Assignment:
Your answer should be every line from the records that contains "mmaInt".
==== Provided records ====
/-- Check a descriptor (R212) and give its places: `rows` rows of `len` bytes and `sc` bytes of scales. `isB`: it is
the B descriptor of an MMA; `flat`: its STRIDE must then be 0 (MSCALE, R222). -/
def State.desc (s : State) (v : DWord) (rows len sc : Nat) (isB flat : Bool) : Act Region := do
  let x := v.toNat
  let at_ (a : Nat) : Addr := BitVec.ofNat 72 a
  let addr := field x 0 22
  need (addr % 8 == 0 && field x 24 16 % 8 == 0) s cALIGN (at_ addr)
  let owner := field x 22 1 == 1 || field x 40 6 == 0
  need (field x 46 18 == 0 && owner && (isB || field x 23 1 == 0)) s cLOCAL (at_ addr)
  match s.descGang x with
  | none => fault s cLOCAL (at_ addr)
  | some g =>
    let place (a : Nat) : Act Place := match g.localLoc a with
      | some l => .ok (.direct l)
      | none => fault s cLOCAL (at_ a)
    let rs ← (descRows x rows len).mapM fun r => r.mapM place
    let ss ← (descScales x rows len sc).mapM place
    need (!flat || field x 24 16 == 0) s cLOCAL (at_ addr)
    .ok ⟨rs, ss⟩

/-! ## Types (R214, R87) -/

/-- Element formats of a type: 0 bf16, 1 h16, 2 e4m3, 3 e5m2, 4 sx7, 5 sx4, 6 sx2, 7 e2m1, 8 s8, 9 int4. -/
def mmaFmtA : Nat → Nat
  | 0 => 0
  | 1 => 1
  | 2 => 2
  | 3 => 2
  | 4 => 3
  | 5 => 3
  | 6 => 4
  | 7 => 5
  | 8 => 6
  | 9 => 8
  | 10 => 9
  | _ => 7
def mmaFmtB : Nat → Nat
  | 3 => 3
  | 4 => 2
  | t => mmaFmtA t

/-- K, the row length and the slice width. -/
def mmaK (t : Nat) : Nat := if t < 2 then 32 else if t < 8 ∨ t = 9 then 64 else 128
def mmaLen (t : Nat) : Nat := if t = 6 then 72 else if t = 7 then 48 else 64
def mmaSlice (t : Nat) : Nat := if t < 2 then 8 else if t < 8 ∨ t = 9 then 16 else 32
def mmaInt (t : Nat) : Bool := t == 9 || t == 10

/-- Consecutive groups of n. -/
def chunks {α : Type} (n : Nat) : Nat → List α → List (List α)
  | 0, _ => []
  | c + 1, l => l.take n :: chunks n c (l.drop n)

/-- Element values of a row (R82, R84). -/
def rowVals (fmt : Nat) (bs : List Byte) : List Num.Ex :=
  let sx (m : Nat) : List Num.Ex := let n := Num.sxBytes m
    (chunks n (bs.length / n) bs).flatMap fun b => (List.range 16).map (Num.decSx m (natOf b))
  match fmt with
  | 0 => (chunks 2 (bs.length / 2) bs).map fun b => Num.val Num.bf16 (natOf b)
  | 1 => (chunks 2 (bs.length / 2) bs).map fun b => Num.val Num.h16 (natOf b)
  | 2 => bs.map fun b => Num.val Num.e4m3 b.toNat
  | 3 => bs.map fun b => Num.val Num.e5m2 b.toNat
  | 4 => sx 7
  | 5 => sx 4
  | 6 => sx 2
  | 7 => (Num.nibbles bs).map (Num.val Num.e2m1)
  | 8 => bs.map fun b => Num.ofInt b.toInt
  | _ => (Num.nibbles bs).map fun (n : Nat) => Num.ofInt (if n < 8 then (n : Int) else (n : Int) - 16)

def exZero : Num.Ex := .fin false 0 0

/-- An exact sum carries no sign when it is 0 (R87). -/
def unsignedZero (x : Num.Ex) : Num.Ex := if x.isZero then exZero else x

/-- exactdot over one group (R87). -/
def exactDot (a b : List Num.Ex) : Num.Ex := unsignedZero ((List.zipWith Num.Ex.mul a b).foldl Num.Ex.add exZero)

/-- An exact value that is an integer. -/
def exInt : Num.Ex → Int
  | .fin neg m e => let v : Int := m * 2 ^ e.toNat; if neg then -v else v
  | _ => 0

/-- One element of C (R215): acc, the groups of the two rows, and the products of their scales. -/
def mmaElem (isInt : Bool) (acc : Nat) (a b : List (List Num.Ex)) (sc : List Num.Ex) (bs : Bool) : Nat :=
  ((List.range a.length).foldl (fun acc g =>
    let e := exactDot (a.getD g []) (b.getD g [])
    let e := if bs then unsignedZero ((sc.getD g exZero).mul e) else e
    if isInt then (((acc : Int) + exInt e) % 2 ^ 32).toNat
    else (Num.rneF32 ((Num.val Num.f32 acc).add e)).toNat) acc)

/-! ## Array queues (R214, R217) -/

/-- The arrays an operation uses, by partition. -/
def Op.arrays (o : Op) : List Nat :=
  match o.kind with
  | .mx (.mma _ _ _ _ _ _ (some f)) l _ _ => [l, f / 128]
  | .mx _ l _ _ => [l]
  | _ => []

def State.arrayLoad (s : State) (p : Nat) : Nat := (s.flight.filter fun o => o.arrays.contains p).length

/-- Operand bytes of an operation, list by list. -/
def MxKind.operands : MxKind → List (List Place)
  | .mma _ _ _ a b _ _ => a.rows ++ [a.scales] ++ b.rows ++ [b.scales]
  | .mldt _ _ r => r.rows
  | .mrest _ src => src.map fun p => placeBytes p 4
  | .mscale _ _ r => r.rows
  | _ => []

/-- A byte as an engine of device `d` reads it. -/
def State.engByte (s : State) (d : Nat) (p : Place) : Byte × Bool :=
  match p with
  | .direct l => s.raw l
  | .homed l _ => s.homeByte l
  | .peer sl off => (Config.freeByte (s.free + sl) off.toNat, s.slotFails d sl (s.free + sl))
  | .lane _ => (0, false)

/-- Enter an operation in its arrays' queues, with what its operands hold now (R218, R221). -/
def State.enterMx (s : State) (k : MxKind) (follower : Option Nat := none) : Act State := do
  let p := s.cw.partNo
  waitFor (s.arrayLoad p < 8 && match follower with | some f => s.arrayLoad (f / 128) < 8 | none => true)
  s.room kMX
  .ok (s.launchOp (some kMX) (.mx k p false (k.operands.map fun l => l.map (s.engByte s.cg.vd))))

/-! ## MMA (R216, R218) -/

/-- The follower's tile for a paired operation: PAIR when the gang has no workgroup on the follower core, or that
workgroup no such tile. -/
def State.followerTile (s : State) (t : Nat) : Act Nat := do
  let w := s.cw
  let c := w.core ^^^ 1
  match s.cg.wgs.find? fun g => g.core == c with
  | none => fault s cPAIR
  | some g => do
    need (t < g.tiles) s cPAIR
    .ok (tileNoOf (coreNo w.die w.cluster c * 4 + w.part) (g.tileBase + t))

def State.mma (s : State) (f : MM) : Act State := do
  let ty := f.ty.toNat
  let bs := f.bs == 1
  let pair := f.pair == 1
  let tile ← s.tileNo f.t.toNat
  [f.sa.toNat, f.sb.toNat].forM s.checkS
  let xs ← s.readSs [f.sa.toNat, f.sb.toNat]
  let fol ← if pair then (s.followerTile f.t.toNat).map some else .ok none
  let n := if pair then 128 else 64
  let sc (rows : Nat) : Nat := if bs then rows * (mmaK ty / 32) * 2 else 0
  let a ← s.desc (xs.getD 0 {}).val 64 (mmaLen ty) (sc 64) false false
  let b ← s.desc (xs.getD 1 {}).val n (mmaLen ty) (sc n) true false
  s.enterMx (.mma ty (f.z == 1) bs a b tile fol) fol

/-- MMA.type td, sa, sb (R218). -/
def execMma (f : MM) (s : State) : Host.Outcome State Fault Refusal := finishDone s (s.mma f)

/-! ## Tile instructions (R222-R224) -/

/-- MZERO td. -/
def execMzero (t : BitVec 4) (s : State) : Host.Outcome State Fault Refusal :=
  finishDone s do
    let tile ← s.tileNo t.toNat
    s.enterMx (.mzero tile)

/-- Row bytes of MSTT's formats (R223); MLDT has the first three. -/
def tileRow : Nat → Nat
  | 0 => 256
  | 1 => 128
  | 2 => 128
  | 5 => 72
  | 6 => 48
  | 7 => 32
  | _ => 64

/-- MLDT td, sa, fmt. -/
def execMldt (f : TF) (s : State) : Host.Outcome State Fault Refusal :=
  finishDone s do
    let tile ← s.tileNo f.t.toNat
    s.checkS f.sa.toNat
    let x ← s.readS f.sa.toNat
    let r ← s.desc x.val 64 (tileRow f.f3.toNat) 0 false false
    s.enterMx (.mldt tile f.f3.toNat r)

/-- MSTT td, sa, fmt. -/
def execMstt (f : TF) (s : State) : Host.Outcome State Fault Refusal :=
  finishDone s do
    let tile ← s.tileNo f.t.toNat
    s.checkS f.sa.toNat
    let x ← s.readS f.sa.toNat
    let r ← s.desc x.val 64 (tileRow f.f3.toNat) 0 false false
    s.enterMx (.mstt tile f.f3.toNat r)

/-- The words of a 16 KiB global range of MSAVE or MREST. -/
def State.saveRange (s : State) (x : SReg) (p : Perm) : Act (List Place) := do
  needAlign s x.val x.tag 128
  let tr := (wordAddrs x 16384).map fun a => ((0, a),
    if x.tag == 0x02 || (x.tag == 0x01 && p == .w) then .error cPROT else s.translateCur 0 a p)
  s.checkTr 4 tr
  .ok (placesTr tr)

/-- MSAVE td, sa. -/
def execMsave (sa : BitVec 6) (t : BitVec 4) (s : State) : Host.Outcome State Fault Refusal :=
  finishDone s do
    let tile ← s.tileNo t.toNat
    s.checkS sa.toNat
    let x ← s.readS sa.toNat
    let ps ← s.saveRange x .w
    s.enterMx (.msave tile ps)

/-- MREST td, sa. -/
def execMrest (sa : BitVec 6) (t : BitVec 4) (s : State) : Host.Outcome State Fault Refusal :=
  finishDone s do
    let tile ← s.tileNo t.toNat
    s.checkS sa.toNat
    let x ← s.readS sa.toNat
    let ps ← s.saveRange x .r
    s.enterMx (.mrest tile ps)

/-- MSCALE td, sa, dir. -/
def execMscale (f : TF) (s : State) : Host.Outcome State Fault Refusal :=
  finishDone s do
    let tile ← s.tileNo f.t.toNat
    s.checkS f.sa.toNat
    let x ← s.readS f.sa.toNat
    let r ← s.desc x.val 1 256 0 false true
    s.enterMx (.mscale tile (f.f3 == 1) r)

/-- The tiles an operation reads or writes. -/
def Op.tiles (o : Op) : List Nat :=
  match o.kind with
  | .mx k _ _ _ => match k with
    | .mma _ _ _ _ _ t f => t :: f.toList
    | .mzero t | .mldt t _ _ | .mstt t _ _ | .msave t _ | .mrest t _ | .mscale t _ _ => [t]
  | _ => []

/-- OPRDY (R220): the fragment's earlier stores are performed for M, and so are those that happen before it, whose
releases waited for them. -/
def execOprdy (s : State) : Host.Outcome State Fault Refusal :=
  finishDone s do
    waitFor (!s.pending fun o => o.isStore || o.isAtomic)
    .ok s

/-! ## MATRIX_OP_START and MATRIX_OP_RETIRE -/

/-- May an earlier operation of one of its arrays keep it from starting? One that has not started does, and a paired one until it
retires keeps the follower's array (R217). -/
def Op.bars (p o : Op) : Bool :=
  p.id < o.id && match p.kind with
    | .mx _ l started _ => p.arrays.any fun a => o.arrays.contains a && (!started || a != l)
    | _ => false

/-- An operation starts when it heads the queue of each of its arrays (R217), after the fragment's earlier acquires and the
releases that name M (R195). Those on different tiles then end in any order (R219). -/
def State.mxStart? (s : State) (id : Nat) : Option State :=
  match s.op? id with
  | none => none
  | some o => match o.kind with
    | .mx k l false bef =>
      if s.acquiring o || s.releasing o 2 || s.flight.any fun p => p.bars o then none
      else some (s.setOp { o with kind := .mx k l true bef })
    | _ => none

/-- MATRIX_OP_START (R217). -/
def execMatrixOpStart (id : Nat) (s : State) : Host.Outcome State Fault Refusal := event s (s.mxStart? id)

/-- The 32-byte sector of a place. -/
def sectorOf : Place → Loc
  | .direct l => ⟨l.sp, l.a / 32⟩
  | .homed l _ => ⟨l.sp, l.a / 32⟩
  | .lane k => ⟨.priv 0, k / 32⟩
  | .peer sl o => ⟨.cmd (66 + sl), o.toNat / 32⟩

/-- What an operation reads: for each sector, what it held at issue or what it holds now (R221). -/
def State.raced (s : State) (d : Nat) (ops : List (List Place)) (bef : List (List (Byte × Bool))) : List (List (Byte × Bool)) :=
  let secs := (ops.flatten.map sectorOf).eraseDups
  (List.range ops.length).map fun i =>
    let old := (bef.getD i []).toArray
    let ps := (ops.getD i []).toArray
    (List.range ps.size).map fun j =>
      let p := ps.getD j zeroPlace
      if Config.freeBit (s.free + 17 + (secs.findIdx (· == sectorOf p))) then old.getD j (0, false) else s.engByte d p

/-- A reader in flight looks at what it reads again: each sector keeps the value it had, or takes the one it holds now
(R221, R242). Behind an acquire that is still to be answered, or a release that names its class, it takes what stands now
(R189, R195). -/
def State.lookAgain (s : State) (o : Op) : State :=
  let d := (s.gang o.gang).vd
  let look (c : Nat) (ps : List (List Place)) (old : List (List (Byte × Bool))) (put : List (List (Byte × Bool)) → OpKind) :
      State :=
    let now := ps.map fun l => l.map (s.engByte d)
    if now == old then s
    else if s.acquiring o || s.releasing o c then s.setOp { o with kind := put now }
    else { s with free := s.free + 17 + 4096 }.setOp { o with kind := put (s.raced d ps old) }
  match o.kind with
  | .mx k l st bef => look 2 k.operands bef fun b => .mx k l st b
  | .copy q (.linear d src n) sync true data 0 =>
    if data.length ≠ 4 * src.length || src.any fun p => match p with | .peer .. => true | _ => false then s
    else look 1 [src.flatMap fun p => placeBytes p 4] [data] fun b => .copy q (.linear d src n) sync true b.flatten 0
  | _ => s

/-- Every reader in flight looks again. -/
def State.lookAll (s : State) : State := s.flight.foldl State.lookAgain s

/-- The result tiles of an MMA (R215): tile and words. -/
def State.mmaResult (s : State) (ty : Nat) (z bs : Bool) (a b sa sb : List (List Byte)) (tile : Nat)
    (fol : Option Nat) : List (Nat × List Nat × Bool) :=
  let g := if bs then 32 else mmaSlice ty
  let n := mmaK ty / g
  let rows (fmt : Nat) (l : List (List Byte)) : Array (List (List Num.Ex)) :=
    (l.map fun r => chunks g n (rowVals fmt r)).toArray
  let scales (l : List (List Byte)) : Array (List Num.Ex) := (l.map fun r => rowVals 0 r).toArray
  let A := rows (mmaFmtA ty) a
  let B := rows (mmaFmtB ty) b
  let SA := scales sa
  let SB := scales sb
  let one (t base : Nat) : Nat × List Nat × Bool :=
    let old := s.tileWords t
    let ws := old.1.toArray
    (t, (List.range 4096).map fun w =>
      let i := w / 64
      let j := base + w % 64
      mmaElem (mmaInt ty) (if z then 0 else ws.getD w 0) (A.getD i []) (B.getD j [])
        (List.zipWith Num.Ex.mul (SA.getD i []) (SB.getD j [])) bs, !z && old.2)
  one tile 0 :: (match fol with | some f => [one f 64] | none => [])

/-- Widen a word of MLDT's formats. -/
def widen (fmt : Nat) (b : List Byte) : Nat :=
  match fmt with
  | 1 => (Num.rneF32 (Num.val Num.bf16 (natOf b))).toNat
  | 2 => (Num.rneF32 (Num.val Num.h16 (natOf b))).toNat
  | _ => natOf b

/-- A row of MSTT (R223). -/
def mstRow (fmt : Nat) (ws : List Nat) : List Byte :=
  let cv (f : Num.Fmt) (n : Nat) : List Byte := ws.flatMap fun w => bytesOf n (Num.round f .rne (Num.val Num.f32 w))
  let sx (m : Nat) : List Byte := (chunks 16 4 ws).flatMap fun b =>
    bytesOf (Num.sxBytes m) (Num.encSx m (b.map (Num.val Num.f32)))
  match fmt with
  | 0 => ws.flatMap (bytesOf 4)
  | 1 => cv Num.bf16 2
  | 2 => cv Num.h16 2
  | 3 => cv Num.e4m3 1
  | 4 => cv Num.e5m2 1
  | 5 => sx 7
  | 6 => sx 4
  | _ => sx 2

/-- MSCALE's result (R222). -/
def scaleTile (cols : Bool) (f ws : List Nat) : List Nat :=
  let fa := f.toArray
  let wa := ws.toArray
  (List.range 4096).map fun w =>
    let x := fa.getD (if cols then w % 64 else w / 64) 0
    (Num.rneF32 ((Num.val Num.f32 (wa.getD w 0)).mul (Num.val Num.f32 x))).toNat

/-- Write bytes to byte places of local memory. -/
def State.putBytes (s : State) (ps : List Place) (bs : List Byte) : State :=
  (ps.zip bs).foldl (fun s p => match p.1 with | .direct l => s.putRaw l p.2 | _ => s) s

/-- What an operation writes: tiles, then memory; none when poison is consumed (R207, R218). -/
def State.mxEffect (s : State) (k : MxKind) (got : List (List (Byte × Bool))) : Option State :=
  if got.any (·.any (·.2)) then none
  else
    let bytes := got.map fun l => l.map (·.1)
    match k with
    | .mma ty z bs a b tile fol =>
      let n := a.rows.length
      let m := b.rows.length
      let per := mmaK ty / 32 * 2
      let res := s.mmaResult ty z bs (bytes.take n) ((bytes.drop (n + 1)).take m) (chunks per n (bytes.getD n []))
        (chunks per m (bytes.getD (n + 1 + m) [])) tile fol
      if res.any (·.2.2) then none else some (res.foldl (fun s r => s.putTile r.1 r.2.1) s)
    | .mzero t => some (s.putTile t (List.replicate 4096 0))
    | .mldt t fmt _ =>
      some (s.putTile t (bytes.flatMap fun r => (chunks (tileRow fmt / 64) 64 r).map (widen fmt)))
    | .mstt t fmt dst =>
      let w := s.tileWords t
      if w.2 then none
      else some ((dst.rows.zip (chunks 64 64 w.1)).foldl (fun s r => s.putBytes r.1 (mstRow fmt r.2)) s)
    | .msave t dst =>
      let w := s.tileWords t
      if w.2 then none else some (s.putPlaces dst ((w.1.flatMap (bytesOf 4)).map fun b => (b, false)))
    | .mrest t _ => some (s.putTile t (bytes.map natOf))
    | .mscale t cols _ =>
      let w := s.tileWords t
      if w.2 then none else some (s.putTile t (scaleTile cols ((chunks 4 64 bytes.flatten).map natOf) w.1))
====
Solution for this problem:
def mmaInt (t : Nat) : Bool := t == 9 || t == 10
      mmaElem (mmaInt ty) (if z then 0 else ws.getD w 0) (A.getD i []) (B.getD j [])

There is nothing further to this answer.